Chun F K H, Becker A, Kluth L A, Seiler D, Schnell D, Fisch M, Graefen M, Weissbach L
Klinik und Poliklinik für Urologie Hamburg, Universitätsklinikum Hamburg-Eppendorf, Martinistraße 52, 20246, Hamburg, Deutschland.
Urologe A. 2015 Jan;54(1):6-13. doi: 10.1007/s00120-014-3647-5.
To date, evidence on active surveillance (AS) is restricted to protocol-based studies and the current practice pattern outside medical centers is unknown.
The goal of this work was to capture the current treatment pattern of AS for localized prostate cancer (PCa) in patients managed by office-based urologists in Germany.
Our cohort consisted of 361 patients included in the AS arm of the HAROW (Hormonal Treatment, Active Surveillance, Radiation Therapy, OP, Watchful Waiting) study, an observational health service study in Germany. Descriptive characteristics and active-treatment-free survival (ATFS), surgical outcomes, and triggers for active treatment were assessed.

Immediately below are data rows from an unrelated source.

/-! ### Consuming the words of the source positions (R53, R371) -/

/-- A position that names a port takes one word from it. -/
theorem popIf_port (s : State) (named : Bool) (q : BitVec 5) (n : BitVec 2) :
    (if named then s.pop q else s).task.port n =
      { s.task.port n with queue := (s.task.port n).queue.drop (if named ∧ q.setWidth 2 = n then 1 else 0) } := by
  cases named
  · simp
  · simp only [if_true, State.pop_port, true_and, eq_comm (a := q.setWidth 2)]
    split <;> simp

theorem take_port (s : State) (o : Ops) (n : BitVec 2) :
    (s.take o).task.port n = { s.task.port n with queue := (s.task.port n).queue.drop (portTakes o false n) } := by
  simp [State.take, popIf_port, portTakes]

/-- The cores of `t` are those of `s`, but for the log of words that the task's own core keeps (R371). -/
structure OnlyLog (s t : State) : Prop where
  wf : smapWf {} t.cores = true
  core : t.task.core = s.task.core
  logs : ∀ k, ∃ l, t.core k = { s.core k with consumed := l } ∧ (k ≠ s.task.core → l = (s.core k).consumed)

theorem OnlyLog.refl {s : State} (h : smapWf {} s.cores = true) : OnlyLog s s := ⟨h, rfl, fun _ => ⟨_, rfl, fun _ => rfl⟩⟩

theorem OnlyLog.popIf {s t : State} (h : OnlyLog s t) (named : Bool) (q : BitVec 5) : OnlyLog s (if named then t.pop q else t) := by
  cases named
  · exact h
  · obtain ⟨cs, ps, hp⟩ := State.pop_eq t q
    refine ⟨State.pop_cores_wf h.wf q, by simp [hp, h.core], fun k => ?_⟩
    obtain ⟨l, hl, hlog⟩ := h.logs k
    obtain ⟨l', hl', hlog'⟩ := State.pop_core h.wf q k
    refine ⟨l', by simp [hl', hl], fun hk => ?_⟩
    rw [hlog' (h.core ▸ hk), hl]
    exact hlog hk

theorem take_onlyLog {s : State} (h : smapWf {} s.cores = true) (o : Ops) : OnlyLog s (s.take o) :=
  (((OnlyLog.refl h).popIf o.x.pa o.a).popIf o.x.pb o.b).popIf o.x.pc o.x.c

theorem OnlyLog.coresAfter {s t : State} (h : OnlyLog s t) : CoresAfter false s t := by
  refine ⟨fun k => ?_, fun k hk => ?_, ?_, ?_⟩
  · obtain ⟨l, hl, -⟩ := h.logs k
    rw [hl]
  · obtain ⟨l, hl, hlog⟩ := h.logs k
    rw [hl, hlog hk]
  · obtain ⟨l, hl, -⟩ := h.logs s.task.core
    simp [hl]
  · obtain ⟨l, hl, -⟩ := h.logs s.task.core
    simp [hl]

/-- An instruction that names no port takes no word. -/
theorem take_of_no_port (s : State) {o : Ops} (ha : o.x.pa = false) (hb : o.x.pb = false) (hc : o.x.pc = false) : s.take o = s := by
  simp [State.take, ha, hb, hc]

/-! ### The end of an instruction of the task alone -/

/-- The state after an instruction that leaves the scalar registers `g` and the flag register `f`, has taken the words of its source
positions and continues at `a`. -/
def endAt (s : State) (o : Ops) (g : Vector Word 32) (f a : Word) : State :=
  ((s.setTask { s.task with g := g, fsr := f }).take o).goto a

section

variable {s : State} {o : Ops} {g : Vector Word 32} {f a : Word}

theorem endAt_task : (endAt s o g f a).task =
    { s.task with g := g, fsr := f, pc := a, ports := (endAt s o g f a).task.ports, wait := .none } := by
  obtain ⟨cs, ps, h⟩ := State.take_eq (s.setTask { s.task with g := g, fsr := f }) o
  simp only [endAt, h]
  rfl

theorem endAt_portsTaken : PortsTaken o false s (endAt s o g f a) := by
  intro q
  have hp : (endAt s o g f a).task.port q = _ := take_port (s.setTask { s.task with g := g, fsr := f }) o q
  rw [hp]
  exact ⟨rfl, rfl⟩

theorem endAt_coresAfter (hs : Canonical s) : CoresAfter false s (endAt s o g f a) := by
  obtain ⟨hwf, hcore, hlogs⟩ := take_onlyLog (s := s.setTask { s.task with g := g, fsr := f }) hs.cores o
  exact OnlyLog.coresAfter ⟨hwf, hcore, hlogs⟩

theorem endAt_onlyTask : OnlyTask s (endAt s o g f a) := by
  obtain ⟨cs, ps, h⟩ := State.take_eq (s.setTask { s.task with g := g, fsr := f }) o
  refine ⟨?_, fun k => ?_, fun k => ?_⟩ <;> simp only [endAt, h] <;> rfl

end

/-- Consuming words leaves the program counter. -/
theorem take_pc (s : State) (o : Ops) : (s.take o).task.pc = s.task.pc := by
  obtain ⟨cs, ps, h⟩ := State.take_eq s o
  rw [h]

theorem flag_zero (s : State) : s.flag 0 = s := by
  rw [State.flag, show (0 : BitVec 6).setWidth 64 = 0#64 from rfl, BitVec.or_zero]
  rfl

/-- An instruction that has raised the flags `f` and written `v` to a register. -/
theorem take_wr_eq_endAt (s : State) (o : Ops) (f : BitVec 6) (v a : Word) :
    (((s.flag f).wr o.d v).take o).goto a = endAt s o (s.task.wr o.d v).g (s.task.fsr ||| f.setWidth 64) a := by
  have h : (s.flag f).wr o.d v = s.setTask { s.task with g := (s.task.wr o.d v).g, fsr := s.task.fsr ||| f.setWidth 64 } := by
    unfold State.wr Task.wr
    split <;> rfl
  rw [h, endAt]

Currently, only 15% of all patients with localized PCa were treated with AS. At baseline, 83% and 58% of all AS patients met the Chism and PRIAS low-risk criteria, respectively. After a median follow-up of 24 months, no systemic progression was observed, 5 patients died of non-disease-specific causes and active treatment was delivered in 20.5% of all patients. Triggers for active therapy were progression at biopsy (42%), rise in prostate-specific antigen level (27%), medical advice (16%) and patient's preference (10%), respectively.
Our short-term results indicate that - in the hands of office-based urologists - active surveillance might represent a feasible treatment option for patients with localized PCa. The majority of patients were free of active treatment 2 years after AS initiation. Generally accepted inclusion and progression criteria are lacking and should be developed in order to facilitate and standardize AS in patients with low-risk PCa.
迄今为止,关于主动监测(AS)的证据仅限于基于方案的研究,而医疗中心以外的当前实践模式尚不清楚。
这项工作的目标是了解德国门诊泌尿科医生管理的局限性前列腺癌(PCa)患者的AS当前治疗模式。
我们的队列由361名纳入HAROW(激素治疗、主动监测、放射治疗、手术、观察等待)研究AS组的患者组成,这是一项德国的观察性卫生服务研究。评估了描述性特征、无主动治疗生存期(ATFS)、手术结果和主动治疗的触发因素。
目前,所有局限性PCa患者中只有15%接受了AS治疗。在基线时,所有AS患者中分别有83%和58%符合Chism和PRIAS低风险标准。中位随访24个月后,未观察到全身进展,5例患者死于非疾病特异性原因,20.5%的患者接受了主动治疗。主动治疗的触发因素分别为活检进展(42%)、前列腺特异性抗原水平升高(27%)、医学建议(16%)和患者偏好(10%)。
我们的短期结果表明,在门诊泌尿科医生手中,主动监测可能是局限性PCa患者的一种可行治疗选择。大多数患者在开始AS治疗2年后未接受主动治疗。缺乏普遍接受的纳入和进展标准,应制定这些标准以促进和规范低风险PCa患者的AS治疗。